Task description:
Exactly the lines below from the one with "-- ==== Sys2Proof/Machine/Ops.lean" up to and including the one with "chunk is closed. -/" make up the answer, with nothing else added.

Data for this task:
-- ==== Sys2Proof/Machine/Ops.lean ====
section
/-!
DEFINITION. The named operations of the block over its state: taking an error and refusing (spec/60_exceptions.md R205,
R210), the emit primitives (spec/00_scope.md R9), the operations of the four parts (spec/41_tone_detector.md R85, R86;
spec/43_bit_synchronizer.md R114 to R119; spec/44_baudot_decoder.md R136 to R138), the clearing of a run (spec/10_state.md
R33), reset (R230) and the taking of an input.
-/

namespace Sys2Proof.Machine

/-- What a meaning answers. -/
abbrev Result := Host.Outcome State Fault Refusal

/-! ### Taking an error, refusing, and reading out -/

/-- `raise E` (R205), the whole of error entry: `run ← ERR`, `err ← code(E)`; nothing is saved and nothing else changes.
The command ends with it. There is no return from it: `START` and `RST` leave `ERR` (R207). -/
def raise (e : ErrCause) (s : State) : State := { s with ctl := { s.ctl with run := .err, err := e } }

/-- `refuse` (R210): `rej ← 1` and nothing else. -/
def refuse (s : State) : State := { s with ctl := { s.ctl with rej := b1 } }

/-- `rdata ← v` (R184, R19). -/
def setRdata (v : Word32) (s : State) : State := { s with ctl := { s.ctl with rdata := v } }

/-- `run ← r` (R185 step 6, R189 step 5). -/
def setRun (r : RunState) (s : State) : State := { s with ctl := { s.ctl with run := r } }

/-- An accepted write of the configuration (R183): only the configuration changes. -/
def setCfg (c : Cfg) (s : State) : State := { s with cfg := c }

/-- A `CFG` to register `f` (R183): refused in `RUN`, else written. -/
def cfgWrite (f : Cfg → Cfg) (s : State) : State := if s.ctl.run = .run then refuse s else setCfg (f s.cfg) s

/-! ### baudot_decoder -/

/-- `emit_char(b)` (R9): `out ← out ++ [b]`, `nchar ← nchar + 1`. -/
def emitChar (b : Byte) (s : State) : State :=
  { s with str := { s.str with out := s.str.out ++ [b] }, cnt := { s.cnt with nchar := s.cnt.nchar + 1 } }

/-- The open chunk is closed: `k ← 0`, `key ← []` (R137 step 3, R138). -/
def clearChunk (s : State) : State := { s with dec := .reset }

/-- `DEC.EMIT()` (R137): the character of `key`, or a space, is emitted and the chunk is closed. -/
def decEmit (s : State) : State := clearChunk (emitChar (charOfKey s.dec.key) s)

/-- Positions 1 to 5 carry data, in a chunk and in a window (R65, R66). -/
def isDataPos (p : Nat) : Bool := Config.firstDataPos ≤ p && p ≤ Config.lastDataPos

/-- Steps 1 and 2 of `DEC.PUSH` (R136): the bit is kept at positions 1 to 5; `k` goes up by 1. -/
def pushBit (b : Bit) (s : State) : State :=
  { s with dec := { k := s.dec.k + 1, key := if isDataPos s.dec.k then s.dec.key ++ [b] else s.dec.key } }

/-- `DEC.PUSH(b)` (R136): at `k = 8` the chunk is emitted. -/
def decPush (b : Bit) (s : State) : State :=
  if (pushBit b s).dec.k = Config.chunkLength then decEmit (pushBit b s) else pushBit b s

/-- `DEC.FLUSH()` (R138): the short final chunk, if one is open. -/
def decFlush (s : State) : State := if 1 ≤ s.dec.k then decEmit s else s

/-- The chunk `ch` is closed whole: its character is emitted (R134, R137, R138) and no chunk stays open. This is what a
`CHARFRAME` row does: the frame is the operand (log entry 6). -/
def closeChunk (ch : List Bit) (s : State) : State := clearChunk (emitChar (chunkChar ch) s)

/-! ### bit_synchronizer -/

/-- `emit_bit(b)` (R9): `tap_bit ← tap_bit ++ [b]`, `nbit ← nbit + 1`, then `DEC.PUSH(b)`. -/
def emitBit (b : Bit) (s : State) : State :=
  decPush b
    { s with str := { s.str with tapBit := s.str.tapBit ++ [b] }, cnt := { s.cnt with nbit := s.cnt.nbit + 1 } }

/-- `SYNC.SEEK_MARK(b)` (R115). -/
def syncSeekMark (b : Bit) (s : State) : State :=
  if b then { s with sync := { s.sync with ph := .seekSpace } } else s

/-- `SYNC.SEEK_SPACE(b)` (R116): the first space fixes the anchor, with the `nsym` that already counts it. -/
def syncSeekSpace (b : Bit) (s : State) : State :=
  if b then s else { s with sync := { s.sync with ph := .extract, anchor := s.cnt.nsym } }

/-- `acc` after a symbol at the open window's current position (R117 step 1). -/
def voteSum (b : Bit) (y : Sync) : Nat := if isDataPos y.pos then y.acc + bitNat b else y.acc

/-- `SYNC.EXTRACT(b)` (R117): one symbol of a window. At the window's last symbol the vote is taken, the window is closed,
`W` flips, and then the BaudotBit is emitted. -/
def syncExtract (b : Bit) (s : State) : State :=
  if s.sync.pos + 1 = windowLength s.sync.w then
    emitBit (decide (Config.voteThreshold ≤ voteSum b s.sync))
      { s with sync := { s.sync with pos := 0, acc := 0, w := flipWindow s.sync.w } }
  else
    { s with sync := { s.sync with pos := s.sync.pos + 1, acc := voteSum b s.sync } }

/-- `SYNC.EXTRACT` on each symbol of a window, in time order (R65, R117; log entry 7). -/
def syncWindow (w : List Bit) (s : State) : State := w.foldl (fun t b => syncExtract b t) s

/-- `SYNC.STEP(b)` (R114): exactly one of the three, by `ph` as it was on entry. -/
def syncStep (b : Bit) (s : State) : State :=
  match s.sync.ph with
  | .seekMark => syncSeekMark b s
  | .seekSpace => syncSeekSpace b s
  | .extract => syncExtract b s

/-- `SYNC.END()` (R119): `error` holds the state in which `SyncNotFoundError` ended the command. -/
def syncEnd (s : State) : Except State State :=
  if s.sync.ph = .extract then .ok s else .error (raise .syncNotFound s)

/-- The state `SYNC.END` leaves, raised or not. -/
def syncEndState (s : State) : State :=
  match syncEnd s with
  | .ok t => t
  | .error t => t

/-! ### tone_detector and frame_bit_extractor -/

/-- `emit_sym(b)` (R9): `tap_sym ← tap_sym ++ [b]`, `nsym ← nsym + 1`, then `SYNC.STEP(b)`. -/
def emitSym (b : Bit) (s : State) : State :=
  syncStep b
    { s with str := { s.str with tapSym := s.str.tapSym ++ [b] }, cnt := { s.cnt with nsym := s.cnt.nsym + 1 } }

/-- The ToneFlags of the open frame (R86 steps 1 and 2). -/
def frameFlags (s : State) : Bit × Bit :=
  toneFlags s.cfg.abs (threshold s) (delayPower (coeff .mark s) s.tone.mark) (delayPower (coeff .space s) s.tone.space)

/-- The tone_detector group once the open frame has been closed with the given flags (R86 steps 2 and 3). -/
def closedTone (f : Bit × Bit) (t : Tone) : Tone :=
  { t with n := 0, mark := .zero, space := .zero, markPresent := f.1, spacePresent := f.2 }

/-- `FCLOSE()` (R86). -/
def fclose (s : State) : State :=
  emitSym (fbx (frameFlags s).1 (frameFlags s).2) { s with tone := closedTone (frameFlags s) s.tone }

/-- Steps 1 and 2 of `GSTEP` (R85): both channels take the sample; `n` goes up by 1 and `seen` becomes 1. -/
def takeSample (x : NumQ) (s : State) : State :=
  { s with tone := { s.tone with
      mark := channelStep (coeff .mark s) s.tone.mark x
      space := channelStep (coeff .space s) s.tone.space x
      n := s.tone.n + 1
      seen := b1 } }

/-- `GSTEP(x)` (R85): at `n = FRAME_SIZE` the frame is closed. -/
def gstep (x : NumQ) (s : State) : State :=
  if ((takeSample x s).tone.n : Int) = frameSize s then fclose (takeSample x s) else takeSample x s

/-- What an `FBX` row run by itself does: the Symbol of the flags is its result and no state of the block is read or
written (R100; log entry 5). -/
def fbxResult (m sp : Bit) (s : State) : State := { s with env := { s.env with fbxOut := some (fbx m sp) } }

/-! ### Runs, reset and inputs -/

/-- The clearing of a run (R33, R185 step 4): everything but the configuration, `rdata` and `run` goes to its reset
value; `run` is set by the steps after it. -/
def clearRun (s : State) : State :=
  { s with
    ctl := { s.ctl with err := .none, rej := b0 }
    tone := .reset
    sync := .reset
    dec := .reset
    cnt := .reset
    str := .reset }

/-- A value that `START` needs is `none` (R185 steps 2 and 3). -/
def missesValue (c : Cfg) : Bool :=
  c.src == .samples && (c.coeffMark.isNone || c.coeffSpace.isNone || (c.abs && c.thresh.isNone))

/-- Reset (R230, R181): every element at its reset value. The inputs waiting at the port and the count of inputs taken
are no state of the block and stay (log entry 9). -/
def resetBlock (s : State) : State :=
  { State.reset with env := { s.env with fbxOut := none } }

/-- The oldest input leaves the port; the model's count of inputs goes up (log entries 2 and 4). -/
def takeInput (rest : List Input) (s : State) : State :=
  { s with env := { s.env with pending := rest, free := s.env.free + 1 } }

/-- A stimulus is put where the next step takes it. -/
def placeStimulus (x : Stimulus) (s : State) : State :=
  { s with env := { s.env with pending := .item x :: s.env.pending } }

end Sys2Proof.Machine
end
* * *
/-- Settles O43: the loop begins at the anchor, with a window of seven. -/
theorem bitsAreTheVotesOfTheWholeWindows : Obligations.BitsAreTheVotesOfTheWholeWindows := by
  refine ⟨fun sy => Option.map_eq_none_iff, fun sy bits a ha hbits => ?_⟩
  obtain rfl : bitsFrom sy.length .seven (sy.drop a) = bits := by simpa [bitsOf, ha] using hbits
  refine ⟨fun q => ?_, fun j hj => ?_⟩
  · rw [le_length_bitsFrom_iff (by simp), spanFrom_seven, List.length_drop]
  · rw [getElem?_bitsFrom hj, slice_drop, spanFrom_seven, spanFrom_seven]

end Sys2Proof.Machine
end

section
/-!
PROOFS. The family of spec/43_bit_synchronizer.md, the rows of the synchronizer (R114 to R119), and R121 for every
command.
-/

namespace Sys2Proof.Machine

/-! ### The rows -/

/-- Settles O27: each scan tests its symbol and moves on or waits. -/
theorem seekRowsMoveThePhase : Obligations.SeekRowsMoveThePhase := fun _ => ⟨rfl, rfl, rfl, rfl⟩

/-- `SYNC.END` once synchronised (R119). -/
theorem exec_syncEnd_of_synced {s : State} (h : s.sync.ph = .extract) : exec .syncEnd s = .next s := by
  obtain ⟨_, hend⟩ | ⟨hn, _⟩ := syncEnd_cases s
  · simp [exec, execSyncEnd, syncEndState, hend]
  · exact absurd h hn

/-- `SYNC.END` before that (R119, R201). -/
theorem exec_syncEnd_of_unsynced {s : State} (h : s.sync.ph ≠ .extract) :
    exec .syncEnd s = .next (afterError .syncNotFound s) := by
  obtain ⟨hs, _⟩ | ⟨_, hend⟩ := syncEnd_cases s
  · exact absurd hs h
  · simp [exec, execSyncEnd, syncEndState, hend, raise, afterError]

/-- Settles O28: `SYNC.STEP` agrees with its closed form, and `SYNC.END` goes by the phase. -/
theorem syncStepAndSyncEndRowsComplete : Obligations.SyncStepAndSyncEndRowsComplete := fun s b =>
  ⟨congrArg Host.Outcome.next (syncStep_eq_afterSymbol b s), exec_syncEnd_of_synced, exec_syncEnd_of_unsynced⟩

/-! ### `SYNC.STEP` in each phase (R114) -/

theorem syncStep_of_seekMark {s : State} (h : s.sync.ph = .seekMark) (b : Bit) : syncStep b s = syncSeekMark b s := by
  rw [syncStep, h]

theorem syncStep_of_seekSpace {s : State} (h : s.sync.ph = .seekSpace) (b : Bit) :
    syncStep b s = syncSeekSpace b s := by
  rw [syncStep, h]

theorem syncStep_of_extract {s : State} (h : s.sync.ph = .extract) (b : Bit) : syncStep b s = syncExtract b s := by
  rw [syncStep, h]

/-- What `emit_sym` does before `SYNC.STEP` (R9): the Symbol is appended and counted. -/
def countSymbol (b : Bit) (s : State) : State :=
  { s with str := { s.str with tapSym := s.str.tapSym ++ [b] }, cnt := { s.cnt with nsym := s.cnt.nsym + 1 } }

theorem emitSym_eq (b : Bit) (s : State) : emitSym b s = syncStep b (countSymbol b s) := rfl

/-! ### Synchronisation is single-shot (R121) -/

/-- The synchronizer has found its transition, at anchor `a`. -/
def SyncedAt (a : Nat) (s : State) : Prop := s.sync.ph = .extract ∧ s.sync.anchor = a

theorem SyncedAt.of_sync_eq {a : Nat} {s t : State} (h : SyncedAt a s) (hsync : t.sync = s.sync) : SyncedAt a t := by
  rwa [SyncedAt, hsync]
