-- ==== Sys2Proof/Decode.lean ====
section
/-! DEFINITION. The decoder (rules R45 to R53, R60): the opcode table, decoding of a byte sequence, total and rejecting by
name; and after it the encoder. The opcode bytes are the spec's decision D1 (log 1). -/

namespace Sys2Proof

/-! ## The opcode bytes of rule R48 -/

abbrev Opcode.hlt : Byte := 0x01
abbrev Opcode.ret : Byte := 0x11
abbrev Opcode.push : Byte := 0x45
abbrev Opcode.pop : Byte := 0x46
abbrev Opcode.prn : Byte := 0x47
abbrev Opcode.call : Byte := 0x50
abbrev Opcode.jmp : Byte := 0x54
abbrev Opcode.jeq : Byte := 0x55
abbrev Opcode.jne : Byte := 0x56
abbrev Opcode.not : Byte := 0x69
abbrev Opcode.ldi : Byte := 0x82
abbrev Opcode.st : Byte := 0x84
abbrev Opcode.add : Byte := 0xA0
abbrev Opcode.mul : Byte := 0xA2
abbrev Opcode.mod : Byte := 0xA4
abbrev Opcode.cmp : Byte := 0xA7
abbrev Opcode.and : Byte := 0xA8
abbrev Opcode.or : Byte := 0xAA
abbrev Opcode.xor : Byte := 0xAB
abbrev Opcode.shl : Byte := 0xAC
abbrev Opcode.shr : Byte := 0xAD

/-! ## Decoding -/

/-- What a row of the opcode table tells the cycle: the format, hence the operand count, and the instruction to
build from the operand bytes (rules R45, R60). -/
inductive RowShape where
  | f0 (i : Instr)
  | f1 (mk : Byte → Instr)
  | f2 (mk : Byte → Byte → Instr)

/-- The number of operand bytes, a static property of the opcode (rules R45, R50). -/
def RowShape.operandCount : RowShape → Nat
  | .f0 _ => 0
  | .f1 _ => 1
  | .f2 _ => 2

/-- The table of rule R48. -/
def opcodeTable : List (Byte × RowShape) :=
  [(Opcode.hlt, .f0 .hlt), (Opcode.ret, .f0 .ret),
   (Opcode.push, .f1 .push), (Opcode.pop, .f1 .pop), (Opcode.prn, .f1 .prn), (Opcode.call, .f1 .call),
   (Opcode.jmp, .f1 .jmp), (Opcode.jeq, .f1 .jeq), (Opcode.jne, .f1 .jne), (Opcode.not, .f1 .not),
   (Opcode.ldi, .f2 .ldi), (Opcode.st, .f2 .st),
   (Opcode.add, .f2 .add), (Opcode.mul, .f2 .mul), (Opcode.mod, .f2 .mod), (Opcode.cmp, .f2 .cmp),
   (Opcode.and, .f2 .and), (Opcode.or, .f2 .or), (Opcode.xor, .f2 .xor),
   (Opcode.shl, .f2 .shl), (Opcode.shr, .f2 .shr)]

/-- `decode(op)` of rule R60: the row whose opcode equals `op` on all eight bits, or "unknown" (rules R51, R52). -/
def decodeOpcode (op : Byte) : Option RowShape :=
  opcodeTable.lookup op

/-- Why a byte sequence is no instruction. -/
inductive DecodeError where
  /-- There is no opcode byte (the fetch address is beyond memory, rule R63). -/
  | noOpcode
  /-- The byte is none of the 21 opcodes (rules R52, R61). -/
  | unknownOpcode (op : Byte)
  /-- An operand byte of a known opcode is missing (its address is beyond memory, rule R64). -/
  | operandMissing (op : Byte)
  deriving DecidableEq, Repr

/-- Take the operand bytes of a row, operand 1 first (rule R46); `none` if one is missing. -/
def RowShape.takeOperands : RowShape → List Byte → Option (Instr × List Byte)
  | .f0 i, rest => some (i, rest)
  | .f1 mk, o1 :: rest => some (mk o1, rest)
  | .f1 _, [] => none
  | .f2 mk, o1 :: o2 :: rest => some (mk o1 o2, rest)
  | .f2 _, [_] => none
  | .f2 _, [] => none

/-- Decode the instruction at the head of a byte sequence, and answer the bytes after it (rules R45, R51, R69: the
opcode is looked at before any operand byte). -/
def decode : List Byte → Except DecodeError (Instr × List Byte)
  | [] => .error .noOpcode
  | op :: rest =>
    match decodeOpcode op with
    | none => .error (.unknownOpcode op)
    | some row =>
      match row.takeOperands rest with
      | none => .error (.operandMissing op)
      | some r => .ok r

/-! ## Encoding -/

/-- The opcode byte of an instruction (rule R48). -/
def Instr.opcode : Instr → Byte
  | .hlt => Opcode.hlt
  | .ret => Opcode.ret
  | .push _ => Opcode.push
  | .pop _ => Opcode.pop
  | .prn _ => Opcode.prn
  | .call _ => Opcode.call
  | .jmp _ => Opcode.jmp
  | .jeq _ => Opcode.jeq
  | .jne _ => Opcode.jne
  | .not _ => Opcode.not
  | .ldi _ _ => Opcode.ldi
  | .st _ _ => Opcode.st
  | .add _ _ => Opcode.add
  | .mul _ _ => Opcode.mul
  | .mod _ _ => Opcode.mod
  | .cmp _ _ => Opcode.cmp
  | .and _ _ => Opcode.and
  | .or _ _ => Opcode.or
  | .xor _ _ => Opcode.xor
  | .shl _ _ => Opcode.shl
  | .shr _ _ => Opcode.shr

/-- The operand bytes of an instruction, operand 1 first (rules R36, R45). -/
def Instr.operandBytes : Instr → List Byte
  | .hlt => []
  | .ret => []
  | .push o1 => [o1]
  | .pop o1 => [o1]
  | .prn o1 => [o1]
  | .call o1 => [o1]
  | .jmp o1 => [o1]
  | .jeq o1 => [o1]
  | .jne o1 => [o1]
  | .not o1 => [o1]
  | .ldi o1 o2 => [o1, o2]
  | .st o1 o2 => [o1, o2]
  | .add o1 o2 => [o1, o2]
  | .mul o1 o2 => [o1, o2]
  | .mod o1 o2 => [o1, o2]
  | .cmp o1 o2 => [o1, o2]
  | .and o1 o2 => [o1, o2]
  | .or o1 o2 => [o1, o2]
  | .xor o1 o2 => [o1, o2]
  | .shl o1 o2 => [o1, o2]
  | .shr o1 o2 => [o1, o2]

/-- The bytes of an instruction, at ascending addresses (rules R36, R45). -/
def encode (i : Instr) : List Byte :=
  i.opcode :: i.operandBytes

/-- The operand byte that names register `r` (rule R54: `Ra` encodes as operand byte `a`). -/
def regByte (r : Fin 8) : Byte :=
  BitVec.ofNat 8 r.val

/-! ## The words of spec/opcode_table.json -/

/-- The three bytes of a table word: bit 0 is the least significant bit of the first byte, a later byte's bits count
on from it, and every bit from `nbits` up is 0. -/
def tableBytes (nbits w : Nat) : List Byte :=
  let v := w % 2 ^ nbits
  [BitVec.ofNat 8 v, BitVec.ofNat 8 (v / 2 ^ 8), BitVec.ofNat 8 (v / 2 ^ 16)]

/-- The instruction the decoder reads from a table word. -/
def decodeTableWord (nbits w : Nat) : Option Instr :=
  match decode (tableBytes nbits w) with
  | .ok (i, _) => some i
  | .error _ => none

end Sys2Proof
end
--
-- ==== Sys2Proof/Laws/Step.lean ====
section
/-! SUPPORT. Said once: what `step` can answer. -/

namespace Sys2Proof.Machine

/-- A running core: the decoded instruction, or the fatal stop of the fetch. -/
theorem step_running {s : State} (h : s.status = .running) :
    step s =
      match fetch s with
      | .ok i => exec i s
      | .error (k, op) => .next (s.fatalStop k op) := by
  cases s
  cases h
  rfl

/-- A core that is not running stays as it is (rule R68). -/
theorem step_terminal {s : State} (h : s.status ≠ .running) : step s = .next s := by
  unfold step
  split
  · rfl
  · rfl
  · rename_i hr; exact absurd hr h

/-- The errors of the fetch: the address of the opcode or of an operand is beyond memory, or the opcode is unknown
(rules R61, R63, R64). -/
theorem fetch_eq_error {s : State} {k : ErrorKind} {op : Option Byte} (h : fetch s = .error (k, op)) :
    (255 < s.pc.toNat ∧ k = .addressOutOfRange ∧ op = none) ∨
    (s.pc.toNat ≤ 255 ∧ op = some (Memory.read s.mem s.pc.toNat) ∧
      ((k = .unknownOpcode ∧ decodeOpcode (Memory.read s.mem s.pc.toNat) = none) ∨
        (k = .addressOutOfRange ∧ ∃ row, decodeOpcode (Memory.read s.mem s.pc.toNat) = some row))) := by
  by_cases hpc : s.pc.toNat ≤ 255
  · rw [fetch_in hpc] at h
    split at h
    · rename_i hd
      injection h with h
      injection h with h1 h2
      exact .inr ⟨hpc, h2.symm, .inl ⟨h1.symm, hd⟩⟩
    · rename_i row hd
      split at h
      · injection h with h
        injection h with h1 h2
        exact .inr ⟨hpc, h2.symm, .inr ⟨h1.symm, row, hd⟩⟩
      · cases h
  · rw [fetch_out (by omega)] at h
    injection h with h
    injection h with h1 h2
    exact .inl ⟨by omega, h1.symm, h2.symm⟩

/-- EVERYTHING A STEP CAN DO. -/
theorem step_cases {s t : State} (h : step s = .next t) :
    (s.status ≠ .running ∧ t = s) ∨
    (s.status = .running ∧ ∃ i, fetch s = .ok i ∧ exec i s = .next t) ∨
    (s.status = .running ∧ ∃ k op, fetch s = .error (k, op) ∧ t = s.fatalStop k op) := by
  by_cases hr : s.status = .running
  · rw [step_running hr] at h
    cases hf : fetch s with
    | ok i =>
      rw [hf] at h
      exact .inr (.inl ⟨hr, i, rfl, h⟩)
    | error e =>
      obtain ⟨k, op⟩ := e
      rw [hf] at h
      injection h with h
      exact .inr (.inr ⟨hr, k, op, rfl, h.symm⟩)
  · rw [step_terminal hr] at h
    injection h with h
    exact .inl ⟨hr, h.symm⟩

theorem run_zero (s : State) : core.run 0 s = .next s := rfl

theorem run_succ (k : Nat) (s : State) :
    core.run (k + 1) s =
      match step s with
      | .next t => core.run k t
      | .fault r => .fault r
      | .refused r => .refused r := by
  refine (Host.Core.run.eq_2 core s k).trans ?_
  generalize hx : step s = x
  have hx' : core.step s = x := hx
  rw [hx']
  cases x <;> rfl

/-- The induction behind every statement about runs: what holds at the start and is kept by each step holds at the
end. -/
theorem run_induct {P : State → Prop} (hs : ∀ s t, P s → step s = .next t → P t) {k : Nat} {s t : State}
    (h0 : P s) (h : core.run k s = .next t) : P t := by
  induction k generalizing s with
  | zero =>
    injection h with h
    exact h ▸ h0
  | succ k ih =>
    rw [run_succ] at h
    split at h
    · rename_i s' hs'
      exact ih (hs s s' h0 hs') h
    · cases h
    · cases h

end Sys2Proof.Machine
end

Your solution:
-- ==== Sys2Proof/Machine/Ops.lean ====
section
/-!
DEFINITION. The named operations of the block over its state: taking an error and refusing (spec/60_exceptions.md R205,
R210), the emit primitives (spec/00_scope.md R9), the operations of the four parts (spec/41_tone_detector.md R85, R86;
spec/43_bit_synchronizer.md R114 to R119; spec/44_baudot_decoder.md R136 to R138), the clearing of a run (spec/10_state.md
R33), reset (R230) and the taking of an input.
-/

namespace Sys2Proof.Machine

/-- What a meaning answers. -/
abbrev Result := Host.Outcome State Fault Refusal

/-! ### Taking an error, refusing, and reading out -/

/-- `raise E` (R205), the whole of error entry: `run ← ERR`, `err ← code(E)`; nothing is saved and nothing else changes.
The command ends with it. There is no return from it: `START` and `RST` leave `ERR` (R207). -/
def raise (e : ErrCause) (s : State) : State := { s with ctl := { s.ctl with run := .err, err := e } }

/-- `refuse` (R210): `rej ← 1` and nothing else. -/
def refuse (s : State) : State := { s with ctl := { s.ctl with rej := b1 } }

/-- `rdata ← v` (R184, R19). -/
def setRdata (v : Word32) (s : State) : State := { s with ctl := { s.ctl with rdata := v } }

/-- `run ← r` (R185 step 6, R189 step 5). -/
def setRun (r : RunState) (s : State) : State := { s with ctl := { s.ctl with run := r } }

/-- An accepted write of the configuration (R183): only the configuration changes. -/
def setCfg (c : Cfg) (s : State) : State := { s with cfg := c }

/-- A `CFG` to register `f` (R183): refused in `RUN`, else written. -/
def cfgWrite (f : Cfg → Cfg) (s : State) : State := if s.ctl.run = .run then refuse s else setCfg (f s.cfg) s

/-! ### baudot_decoder -/

/-- `emit_char(b)` (R9): `out ← out ++ [b]`, `nchar ← nchar + 1`. -/
def emitChar (b : Byte) (s : State) : State :=
  { s with str := { s.str with out := s.str.out ++ [b] }, cnt := { s.cnt with nchar := s.cnt.nchar + 1 } }

/-- The open chunk is closed: `k ← 0`, `key ← []` (R137 step 3, R138). -/
def clearChunk (s : State) : State := { s with dec := .reset }

/-- `DEC.EMIT()` (R137): the character of `key`, or a space, is emitted and the chunk is closed. -/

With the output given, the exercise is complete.